◆ What the task asks ◆
Would you return, word for word, the lines of the data below from the line with "passed to the" through the line with "hearth (R112). -/", and no others?

◆ Exercise data ◆
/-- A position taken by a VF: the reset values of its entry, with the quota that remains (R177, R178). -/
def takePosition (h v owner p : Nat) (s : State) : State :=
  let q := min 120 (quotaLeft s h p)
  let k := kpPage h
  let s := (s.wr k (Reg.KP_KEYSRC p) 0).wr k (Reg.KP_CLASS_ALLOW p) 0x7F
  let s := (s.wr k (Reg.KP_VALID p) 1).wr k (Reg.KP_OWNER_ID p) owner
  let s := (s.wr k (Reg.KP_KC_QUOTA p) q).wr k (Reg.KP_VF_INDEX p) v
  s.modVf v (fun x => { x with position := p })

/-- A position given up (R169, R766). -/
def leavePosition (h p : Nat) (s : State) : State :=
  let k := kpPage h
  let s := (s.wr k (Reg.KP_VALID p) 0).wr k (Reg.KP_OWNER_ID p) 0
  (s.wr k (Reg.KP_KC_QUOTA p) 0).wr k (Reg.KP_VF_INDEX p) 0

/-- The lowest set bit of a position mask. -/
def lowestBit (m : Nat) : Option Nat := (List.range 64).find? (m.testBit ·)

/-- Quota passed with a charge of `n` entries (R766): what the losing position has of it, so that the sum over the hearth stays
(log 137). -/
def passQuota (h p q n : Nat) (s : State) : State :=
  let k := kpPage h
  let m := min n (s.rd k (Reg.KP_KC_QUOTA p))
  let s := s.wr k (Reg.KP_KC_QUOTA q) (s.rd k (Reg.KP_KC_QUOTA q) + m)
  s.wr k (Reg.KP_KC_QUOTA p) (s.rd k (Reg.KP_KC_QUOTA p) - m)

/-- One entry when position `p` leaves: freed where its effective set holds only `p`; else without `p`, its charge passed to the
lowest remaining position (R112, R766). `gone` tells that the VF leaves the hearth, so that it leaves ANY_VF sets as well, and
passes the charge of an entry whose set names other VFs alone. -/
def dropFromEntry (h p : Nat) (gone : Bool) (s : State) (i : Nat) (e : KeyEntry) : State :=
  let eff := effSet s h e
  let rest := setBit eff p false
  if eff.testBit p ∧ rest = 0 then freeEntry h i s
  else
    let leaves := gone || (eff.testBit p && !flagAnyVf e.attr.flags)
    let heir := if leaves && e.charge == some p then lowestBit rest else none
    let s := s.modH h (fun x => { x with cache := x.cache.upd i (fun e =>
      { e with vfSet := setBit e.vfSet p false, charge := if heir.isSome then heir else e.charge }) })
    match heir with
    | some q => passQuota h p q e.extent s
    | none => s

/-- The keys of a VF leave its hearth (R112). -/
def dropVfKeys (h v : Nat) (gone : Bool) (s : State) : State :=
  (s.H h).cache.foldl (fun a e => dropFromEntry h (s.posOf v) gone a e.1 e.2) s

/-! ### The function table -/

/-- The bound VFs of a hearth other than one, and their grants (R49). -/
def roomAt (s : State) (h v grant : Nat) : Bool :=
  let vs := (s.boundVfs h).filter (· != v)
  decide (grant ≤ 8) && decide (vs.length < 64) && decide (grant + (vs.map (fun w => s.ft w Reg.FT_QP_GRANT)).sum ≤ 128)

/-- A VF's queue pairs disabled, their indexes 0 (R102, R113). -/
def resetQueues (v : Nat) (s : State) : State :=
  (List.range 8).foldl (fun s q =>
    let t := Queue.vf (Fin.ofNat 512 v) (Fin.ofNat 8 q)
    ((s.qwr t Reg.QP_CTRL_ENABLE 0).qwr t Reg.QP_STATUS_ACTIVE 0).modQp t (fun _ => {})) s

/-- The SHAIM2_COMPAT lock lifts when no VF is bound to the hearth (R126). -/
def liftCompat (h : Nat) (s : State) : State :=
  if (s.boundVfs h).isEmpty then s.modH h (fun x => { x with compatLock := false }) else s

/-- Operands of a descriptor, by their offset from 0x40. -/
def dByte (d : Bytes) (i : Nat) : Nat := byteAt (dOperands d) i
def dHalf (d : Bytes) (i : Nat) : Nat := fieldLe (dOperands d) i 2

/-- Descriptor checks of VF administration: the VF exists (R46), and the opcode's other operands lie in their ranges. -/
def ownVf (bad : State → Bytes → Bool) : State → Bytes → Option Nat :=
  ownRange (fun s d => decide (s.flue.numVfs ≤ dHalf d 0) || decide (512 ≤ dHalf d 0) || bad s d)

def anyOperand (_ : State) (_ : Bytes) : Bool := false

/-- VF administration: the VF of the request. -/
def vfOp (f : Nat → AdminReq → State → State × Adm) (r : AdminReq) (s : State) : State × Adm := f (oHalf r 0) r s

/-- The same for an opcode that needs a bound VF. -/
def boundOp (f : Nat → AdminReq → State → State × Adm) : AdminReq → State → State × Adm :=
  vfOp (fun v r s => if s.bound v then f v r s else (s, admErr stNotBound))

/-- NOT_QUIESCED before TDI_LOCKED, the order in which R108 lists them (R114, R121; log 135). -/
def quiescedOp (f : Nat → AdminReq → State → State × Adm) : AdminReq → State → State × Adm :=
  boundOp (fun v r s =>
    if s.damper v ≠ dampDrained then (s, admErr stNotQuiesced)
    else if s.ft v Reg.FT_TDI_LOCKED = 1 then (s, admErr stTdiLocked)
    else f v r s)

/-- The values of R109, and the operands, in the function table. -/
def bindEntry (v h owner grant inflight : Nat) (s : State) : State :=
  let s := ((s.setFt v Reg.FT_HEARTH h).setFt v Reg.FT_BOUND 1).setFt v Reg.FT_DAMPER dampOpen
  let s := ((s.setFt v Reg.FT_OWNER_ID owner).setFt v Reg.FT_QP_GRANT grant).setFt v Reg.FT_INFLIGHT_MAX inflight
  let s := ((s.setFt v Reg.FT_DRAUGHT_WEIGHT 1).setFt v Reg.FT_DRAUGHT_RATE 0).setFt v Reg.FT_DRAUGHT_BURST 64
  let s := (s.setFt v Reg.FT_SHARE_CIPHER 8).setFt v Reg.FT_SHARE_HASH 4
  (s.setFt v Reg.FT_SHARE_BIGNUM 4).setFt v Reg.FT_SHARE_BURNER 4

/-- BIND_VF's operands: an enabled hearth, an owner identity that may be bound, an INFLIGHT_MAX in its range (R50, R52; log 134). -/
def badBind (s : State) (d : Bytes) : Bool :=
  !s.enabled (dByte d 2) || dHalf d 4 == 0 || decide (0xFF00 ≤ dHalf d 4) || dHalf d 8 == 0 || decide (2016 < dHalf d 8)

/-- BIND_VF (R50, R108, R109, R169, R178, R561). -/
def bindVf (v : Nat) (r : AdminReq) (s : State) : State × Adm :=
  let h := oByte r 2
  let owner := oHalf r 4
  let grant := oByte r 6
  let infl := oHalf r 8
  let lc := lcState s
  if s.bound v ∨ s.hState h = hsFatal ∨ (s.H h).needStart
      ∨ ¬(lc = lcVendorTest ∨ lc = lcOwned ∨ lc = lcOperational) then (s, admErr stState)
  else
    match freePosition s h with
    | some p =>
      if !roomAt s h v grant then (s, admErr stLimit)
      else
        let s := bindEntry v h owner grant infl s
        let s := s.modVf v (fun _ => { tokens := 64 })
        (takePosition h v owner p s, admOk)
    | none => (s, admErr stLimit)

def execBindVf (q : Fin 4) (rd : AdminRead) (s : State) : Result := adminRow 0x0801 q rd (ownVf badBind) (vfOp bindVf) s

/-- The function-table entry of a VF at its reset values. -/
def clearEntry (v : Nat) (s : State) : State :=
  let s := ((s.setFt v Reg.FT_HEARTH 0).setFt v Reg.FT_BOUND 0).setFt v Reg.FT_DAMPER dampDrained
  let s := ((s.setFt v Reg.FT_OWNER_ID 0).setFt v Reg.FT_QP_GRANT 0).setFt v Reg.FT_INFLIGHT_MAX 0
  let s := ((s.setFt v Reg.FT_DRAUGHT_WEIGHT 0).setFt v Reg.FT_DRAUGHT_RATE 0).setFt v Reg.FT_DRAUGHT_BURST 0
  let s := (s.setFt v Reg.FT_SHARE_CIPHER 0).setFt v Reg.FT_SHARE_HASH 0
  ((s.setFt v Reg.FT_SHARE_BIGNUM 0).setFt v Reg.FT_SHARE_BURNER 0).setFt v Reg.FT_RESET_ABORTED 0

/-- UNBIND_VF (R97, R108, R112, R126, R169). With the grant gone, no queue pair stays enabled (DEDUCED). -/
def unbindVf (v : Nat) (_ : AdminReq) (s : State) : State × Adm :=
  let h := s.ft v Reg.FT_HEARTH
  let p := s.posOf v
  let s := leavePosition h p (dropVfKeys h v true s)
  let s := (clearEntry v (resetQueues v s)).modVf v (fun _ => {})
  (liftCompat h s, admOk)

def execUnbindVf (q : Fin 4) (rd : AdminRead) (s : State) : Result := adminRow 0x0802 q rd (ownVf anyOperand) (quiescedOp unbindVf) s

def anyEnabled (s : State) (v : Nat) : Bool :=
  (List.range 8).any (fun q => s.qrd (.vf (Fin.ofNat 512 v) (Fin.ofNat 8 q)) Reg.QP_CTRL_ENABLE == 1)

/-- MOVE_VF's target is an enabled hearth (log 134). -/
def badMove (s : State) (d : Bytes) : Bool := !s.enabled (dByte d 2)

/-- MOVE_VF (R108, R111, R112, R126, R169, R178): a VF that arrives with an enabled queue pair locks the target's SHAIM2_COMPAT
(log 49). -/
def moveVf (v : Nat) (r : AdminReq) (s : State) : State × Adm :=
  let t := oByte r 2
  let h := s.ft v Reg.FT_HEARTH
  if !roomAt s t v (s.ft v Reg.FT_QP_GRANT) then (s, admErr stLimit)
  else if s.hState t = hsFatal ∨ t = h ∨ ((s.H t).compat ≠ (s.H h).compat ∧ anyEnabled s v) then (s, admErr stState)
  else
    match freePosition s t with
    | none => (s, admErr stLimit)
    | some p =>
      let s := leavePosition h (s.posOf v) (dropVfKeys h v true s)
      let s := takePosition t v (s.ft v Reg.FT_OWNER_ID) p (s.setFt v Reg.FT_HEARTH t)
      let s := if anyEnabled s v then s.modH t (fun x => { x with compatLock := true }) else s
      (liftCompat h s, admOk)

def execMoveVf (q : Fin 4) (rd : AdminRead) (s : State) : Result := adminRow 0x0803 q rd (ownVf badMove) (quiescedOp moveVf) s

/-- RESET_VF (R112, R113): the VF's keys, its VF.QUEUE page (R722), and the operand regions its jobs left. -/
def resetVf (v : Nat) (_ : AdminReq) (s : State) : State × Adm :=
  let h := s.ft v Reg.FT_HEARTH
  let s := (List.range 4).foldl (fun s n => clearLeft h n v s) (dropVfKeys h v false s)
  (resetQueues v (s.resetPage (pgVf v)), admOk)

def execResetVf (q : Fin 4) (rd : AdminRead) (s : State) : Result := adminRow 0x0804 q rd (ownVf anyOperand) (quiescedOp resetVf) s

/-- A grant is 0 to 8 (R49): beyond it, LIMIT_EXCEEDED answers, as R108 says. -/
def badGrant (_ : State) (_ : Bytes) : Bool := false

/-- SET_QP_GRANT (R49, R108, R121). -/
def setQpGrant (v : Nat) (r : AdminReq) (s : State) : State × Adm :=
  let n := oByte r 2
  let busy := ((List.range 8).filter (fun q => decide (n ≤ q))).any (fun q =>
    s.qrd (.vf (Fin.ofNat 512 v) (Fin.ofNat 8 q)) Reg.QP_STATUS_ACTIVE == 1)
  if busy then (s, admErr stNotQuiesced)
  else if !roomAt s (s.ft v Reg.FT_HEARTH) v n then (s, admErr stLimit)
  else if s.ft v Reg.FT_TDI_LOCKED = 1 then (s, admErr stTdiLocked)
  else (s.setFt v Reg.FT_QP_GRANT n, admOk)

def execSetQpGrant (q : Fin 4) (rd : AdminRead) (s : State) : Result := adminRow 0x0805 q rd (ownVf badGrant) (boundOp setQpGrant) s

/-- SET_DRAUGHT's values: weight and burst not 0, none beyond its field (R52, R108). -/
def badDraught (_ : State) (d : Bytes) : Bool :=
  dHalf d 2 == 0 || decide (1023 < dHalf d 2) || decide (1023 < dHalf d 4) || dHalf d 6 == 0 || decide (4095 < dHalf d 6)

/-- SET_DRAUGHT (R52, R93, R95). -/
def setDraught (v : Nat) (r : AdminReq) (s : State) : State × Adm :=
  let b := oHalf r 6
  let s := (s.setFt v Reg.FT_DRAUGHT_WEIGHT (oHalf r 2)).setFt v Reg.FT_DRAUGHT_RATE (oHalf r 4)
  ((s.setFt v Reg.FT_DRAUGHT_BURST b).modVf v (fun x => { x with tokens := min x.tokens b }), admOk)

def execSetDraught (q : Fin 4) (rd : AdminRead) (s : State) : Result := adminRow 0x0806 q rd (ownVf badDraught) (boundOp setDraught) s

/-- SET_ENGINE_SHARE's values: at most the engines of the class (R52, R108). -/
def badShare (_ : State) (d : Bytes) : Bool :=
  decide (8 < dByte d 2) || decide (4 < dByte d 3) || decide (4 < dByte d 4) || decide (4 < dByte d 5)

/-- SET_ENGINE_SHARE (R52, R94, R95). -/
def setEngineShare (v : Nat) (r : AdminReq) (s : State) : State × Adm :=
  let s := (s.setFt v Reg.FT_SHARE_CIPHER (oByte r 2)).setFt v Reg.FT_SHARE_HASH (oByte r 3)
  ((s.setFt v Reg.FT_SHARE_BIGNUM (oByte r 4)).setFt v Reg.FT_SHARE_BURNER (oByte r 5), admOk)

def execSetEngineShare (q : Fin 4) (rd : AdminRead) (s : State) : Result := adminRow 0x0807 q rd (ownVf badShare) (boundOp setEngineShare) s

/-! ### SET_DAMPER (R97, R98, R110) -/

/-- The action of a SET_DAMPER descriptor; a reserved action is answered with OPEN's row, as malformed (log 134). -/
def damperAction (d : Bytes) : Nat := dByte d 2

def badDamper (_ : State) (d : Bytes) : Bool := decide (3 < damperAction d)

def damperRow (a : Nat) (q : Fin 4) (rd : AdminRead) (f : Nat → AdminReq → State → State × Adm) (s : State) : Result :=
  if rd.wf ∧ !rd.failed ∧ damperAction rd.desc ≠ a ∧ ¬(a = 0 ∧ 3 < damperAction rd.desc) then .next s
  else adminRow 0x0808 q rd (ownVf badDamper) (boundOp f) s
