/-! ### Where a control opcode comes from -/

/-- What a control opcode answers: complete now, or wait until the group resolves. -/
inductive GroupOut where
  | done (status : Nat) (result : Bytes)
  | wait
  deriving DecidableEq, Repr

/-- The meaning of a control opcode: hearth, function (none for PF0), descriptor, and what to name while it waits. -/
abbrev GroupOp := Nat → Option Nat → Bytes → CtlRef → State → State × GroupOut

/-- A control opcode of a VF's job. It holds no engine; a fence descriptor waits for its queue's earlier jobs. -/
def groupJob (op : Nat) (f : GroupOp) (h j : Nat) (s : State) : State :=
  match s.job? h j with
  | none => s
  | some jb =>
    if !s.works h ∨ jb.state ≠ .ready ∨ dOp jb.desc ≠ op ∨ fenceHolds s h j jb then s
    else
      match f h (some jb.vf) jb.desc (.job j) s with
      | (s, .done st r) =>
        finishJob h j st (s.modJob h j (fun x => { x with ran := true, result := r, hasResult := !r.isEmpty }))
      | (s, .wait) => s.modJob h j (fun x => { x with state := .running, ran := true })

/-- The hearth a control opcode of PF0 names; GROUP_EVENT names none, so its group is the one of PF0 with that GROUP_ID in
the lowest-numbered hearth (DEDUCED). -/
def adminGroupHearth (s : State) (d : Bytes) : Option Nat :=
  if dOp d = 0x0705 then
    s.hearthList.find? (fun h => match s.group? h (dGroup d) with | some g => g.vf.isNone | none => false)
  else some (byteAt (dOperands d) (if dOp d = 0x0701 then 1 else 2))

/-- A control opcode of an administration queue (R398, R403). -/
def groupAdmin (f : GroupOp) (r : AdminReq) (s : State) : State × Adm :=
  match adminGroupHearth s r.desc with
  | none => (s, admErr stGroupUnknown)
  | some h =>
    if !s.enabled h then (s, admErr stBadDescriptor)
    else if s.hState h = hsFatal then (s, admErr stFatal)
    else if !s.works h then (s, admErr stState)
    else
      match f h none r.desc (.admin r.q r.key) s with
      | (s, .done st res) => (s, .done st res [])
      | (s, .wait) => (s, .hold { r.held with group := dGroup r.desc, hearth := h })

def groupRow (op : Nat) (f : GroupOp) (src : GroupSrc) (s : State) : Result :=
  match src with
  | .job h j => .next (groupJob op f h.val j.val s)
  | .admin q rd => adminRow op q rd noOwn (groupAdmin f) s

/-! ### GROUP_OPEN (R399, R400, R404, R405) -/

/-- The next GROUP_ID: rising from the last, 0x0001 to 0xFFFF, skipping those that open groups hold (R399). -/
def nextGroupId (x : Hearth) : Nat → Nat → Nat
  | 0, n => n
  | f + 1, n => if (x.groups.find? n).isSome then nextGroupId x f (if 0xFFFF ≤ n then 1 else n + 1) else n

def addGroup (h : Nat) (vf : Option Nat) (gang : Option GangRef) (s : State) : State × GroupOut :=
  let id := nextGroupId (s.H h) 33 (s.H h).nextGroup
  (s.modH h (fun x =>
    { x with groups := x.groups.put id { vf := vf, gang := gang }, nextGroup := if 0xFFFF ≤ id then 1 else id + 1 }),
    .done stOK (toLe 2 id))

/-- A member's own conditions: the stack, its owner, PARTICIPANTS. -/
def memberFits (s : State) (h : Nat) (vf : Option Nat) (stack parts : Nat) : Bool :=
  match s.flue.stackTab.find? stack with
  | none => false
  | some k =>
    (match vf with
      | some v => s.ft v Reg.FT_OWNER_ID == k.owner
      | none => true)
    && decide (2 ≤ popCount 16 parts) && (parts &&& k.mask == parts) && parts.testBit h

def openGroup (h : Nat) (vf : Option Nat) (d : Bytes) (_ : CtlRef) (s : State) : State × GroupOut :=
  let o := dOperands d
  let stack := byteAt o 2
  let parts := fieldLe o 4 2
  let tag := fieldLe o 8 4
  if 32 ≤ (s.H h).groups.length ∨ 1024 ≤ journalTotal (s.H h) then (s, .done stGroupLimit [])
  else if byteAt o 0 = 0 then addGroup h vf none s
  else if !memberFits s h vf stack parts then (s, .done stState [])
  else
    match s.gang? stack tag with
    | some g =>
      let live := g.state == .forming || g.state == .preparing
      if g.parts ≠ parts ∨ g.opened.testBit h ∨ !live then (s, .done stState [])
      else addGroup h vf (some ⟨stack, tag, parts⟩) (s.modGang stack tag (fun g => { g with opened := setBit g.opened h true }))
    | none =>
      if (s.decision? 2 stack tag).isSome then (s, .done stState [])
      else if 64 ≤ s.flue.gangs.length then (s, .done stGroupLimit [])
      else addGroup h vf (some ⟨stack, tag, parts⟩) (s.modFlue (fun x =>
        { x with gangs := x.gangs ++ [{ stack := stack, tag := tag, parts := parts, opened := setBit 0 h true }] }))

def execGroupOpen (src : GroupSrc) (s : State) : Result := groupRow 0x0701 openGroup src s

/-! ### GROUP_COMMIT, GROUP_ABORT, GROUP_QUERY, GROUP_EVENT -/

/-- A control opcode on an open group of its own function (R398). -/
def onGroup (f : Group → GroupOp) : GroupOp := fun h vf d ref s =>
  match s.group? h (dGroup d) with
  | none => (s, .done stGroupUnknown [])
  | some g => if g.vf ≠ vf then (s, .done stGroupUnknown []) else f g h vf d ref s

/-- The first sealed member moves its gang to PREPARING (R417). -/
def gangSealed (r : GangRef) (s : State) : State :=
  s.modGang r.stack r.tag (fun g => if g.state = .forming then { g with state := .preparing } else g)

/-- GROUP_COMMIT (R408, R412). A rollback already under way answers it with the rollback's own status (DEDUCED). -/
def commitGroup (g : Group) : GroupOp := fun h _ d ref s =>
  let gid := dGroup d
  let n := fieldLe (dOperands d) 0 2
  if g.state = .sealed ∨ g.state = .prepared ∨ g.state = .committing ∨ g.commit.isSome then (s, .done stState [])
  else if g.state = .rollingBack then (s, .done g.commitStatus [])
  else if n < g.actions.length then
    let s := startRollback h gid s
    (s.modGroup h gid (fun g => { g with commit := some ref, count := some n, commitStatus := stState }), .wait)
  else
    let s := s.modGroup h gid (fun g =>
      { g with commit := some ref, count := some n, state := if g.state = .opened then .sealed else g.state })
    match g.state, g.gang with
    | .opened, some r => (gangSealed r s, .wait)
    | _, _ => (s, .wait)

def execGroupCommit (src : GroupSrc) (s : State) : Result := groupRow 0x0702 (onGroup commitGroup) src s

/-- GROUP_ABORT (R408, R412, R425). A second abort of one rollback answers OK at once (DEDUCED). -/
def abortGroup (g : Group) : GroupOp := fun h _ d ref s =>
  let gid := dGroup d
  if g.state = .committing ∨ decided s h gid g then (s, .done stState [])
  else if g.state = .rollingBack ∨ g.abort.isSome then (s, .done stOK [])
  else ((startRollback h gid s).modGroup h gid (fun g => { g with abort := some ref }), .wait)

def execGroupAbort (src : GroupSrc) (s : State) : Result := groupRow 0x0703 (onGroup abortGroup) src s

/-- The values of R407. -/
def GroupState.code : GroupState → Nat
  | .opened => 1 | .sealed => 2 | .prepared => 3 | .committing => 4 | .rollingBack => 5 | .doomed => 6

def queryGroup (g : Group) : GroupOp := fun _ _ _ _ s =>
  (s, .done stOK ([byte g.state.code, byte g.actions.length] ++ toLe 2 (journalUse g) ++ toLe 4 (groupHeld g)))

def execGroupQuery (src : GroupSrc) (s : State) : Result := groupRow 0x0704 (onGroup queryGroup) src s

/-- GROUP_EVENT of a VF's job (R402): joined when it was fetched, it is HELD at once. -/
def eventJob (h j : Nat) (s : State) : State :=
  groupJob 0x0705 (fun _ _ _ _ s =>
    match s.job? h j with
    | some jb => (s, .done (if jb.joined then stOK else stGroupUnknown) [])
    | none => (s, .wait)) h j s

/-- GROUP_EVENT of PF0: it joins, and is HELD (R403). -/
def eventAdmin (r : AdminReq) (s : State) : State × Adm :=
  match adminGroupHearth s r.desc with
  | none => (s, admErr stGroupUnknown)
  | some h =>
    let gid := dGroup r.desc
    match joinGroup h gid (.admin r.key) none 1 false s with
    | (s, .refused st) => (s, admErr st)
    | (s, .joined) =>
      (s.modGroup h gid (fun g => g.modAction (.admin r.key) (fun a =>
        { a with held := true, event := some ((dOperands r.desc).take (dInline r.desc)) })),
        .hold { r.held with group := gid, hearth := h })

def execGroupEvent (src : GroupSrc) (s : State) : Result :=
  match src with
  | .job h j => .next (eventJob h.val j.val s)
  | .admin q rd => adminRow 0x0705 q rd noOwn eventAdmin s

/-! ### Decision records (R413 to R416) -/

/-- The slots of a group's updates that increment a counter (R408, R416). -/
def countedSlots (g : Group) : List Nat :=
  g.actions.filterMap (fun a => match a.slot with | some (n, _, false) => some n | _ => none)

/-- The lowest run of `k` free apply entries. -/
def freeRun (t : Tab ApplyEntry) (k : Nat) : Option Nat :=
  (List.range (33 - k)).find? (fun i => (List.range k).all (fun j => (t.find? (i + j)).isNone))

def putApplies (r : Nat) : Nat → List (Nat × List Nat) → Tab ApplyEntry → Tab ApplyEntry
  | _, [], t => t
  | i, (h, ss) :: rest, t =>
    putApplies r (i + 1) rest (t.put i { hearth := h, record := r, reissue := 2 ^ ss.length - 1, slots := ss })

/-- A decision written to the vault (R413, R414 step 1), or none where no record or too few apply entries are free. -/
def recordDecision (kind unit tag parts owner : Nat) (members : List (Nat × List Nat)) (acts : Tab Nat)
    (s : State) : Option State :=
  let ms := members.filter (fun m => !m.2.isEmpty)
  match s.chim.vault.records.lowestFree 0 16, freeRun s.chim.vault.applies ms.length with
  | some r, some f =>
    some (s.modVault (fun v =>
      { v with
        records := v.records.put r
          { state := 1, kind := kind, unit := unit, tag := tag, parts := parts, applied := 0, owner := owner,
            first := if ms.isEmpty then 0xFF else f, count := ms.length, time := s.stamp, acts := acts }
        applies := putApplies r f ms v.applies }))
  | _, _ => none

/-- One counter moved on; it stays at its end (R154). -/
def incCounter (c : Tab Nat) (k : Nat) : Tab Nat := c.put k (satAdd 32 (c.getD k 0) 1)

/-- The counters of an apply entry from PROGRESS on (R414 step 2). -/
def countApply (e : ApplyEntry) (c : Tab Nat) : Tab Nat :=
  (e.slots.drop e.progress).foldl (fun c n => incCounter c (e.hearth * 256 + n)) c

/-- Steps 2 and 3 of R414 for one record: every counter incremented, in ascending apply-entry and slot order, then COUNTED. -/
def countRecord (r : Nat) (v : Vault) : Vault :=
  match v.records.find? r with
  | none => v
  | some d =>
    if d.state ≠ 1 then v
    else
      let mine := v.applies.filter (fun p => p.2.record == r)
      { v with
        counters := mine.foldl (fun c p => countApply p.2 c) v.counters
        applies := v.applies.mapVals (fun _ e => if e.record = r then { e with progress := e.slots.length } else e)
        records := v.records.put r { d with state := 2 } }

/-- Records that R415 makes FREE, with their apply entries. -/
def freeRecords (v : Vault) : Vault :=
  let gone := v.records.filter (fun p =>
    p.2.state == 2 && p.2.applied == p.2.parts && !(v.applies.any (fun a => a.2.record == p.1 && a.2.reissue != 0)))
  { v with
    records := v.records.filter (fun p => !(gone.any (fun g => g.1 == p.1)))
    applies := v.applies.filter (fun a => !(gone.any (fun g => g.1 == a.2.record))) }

◆ Answer box ◆
/-- One entry when position `p` leaves: freed where its effective set holds only `p`; else without `p`, its charge passed to the
lowest remaining position (R112, R766). `gone` tells that the VF leaves the hearth, so that it leaves ANY_VF sets as well, and
passes the charge of an entry whose set names other VFs alone. -/
def dropFromEntry (h p : Nat) (gone : Bool) (s : State) (i : Nat) (e : KeyEntry) : State :=
  let eff := effSet s h e
  let rest := setBit eff p false
  if eff.testBit p ∧ rest = 0 then freeEntry h i s
  else
    let leaves := gone || (eff.testBit p && !flagAnyVf e.attr.flags)
    let heir := if leaves && e.charge == some p then lowestBit rest else none
    let s := s.modH h (fun x => { x with cache := x.cache.upd i (fun e =>
      { e with vfSet := setBit e.vfSet p false, charge := if heir.isSome then heir else e.charge }) })
    match heir with
    | some q => passQuota h p q e.extent s
    | none => s

/-- The keys of a VF leave its hearth (R112). -/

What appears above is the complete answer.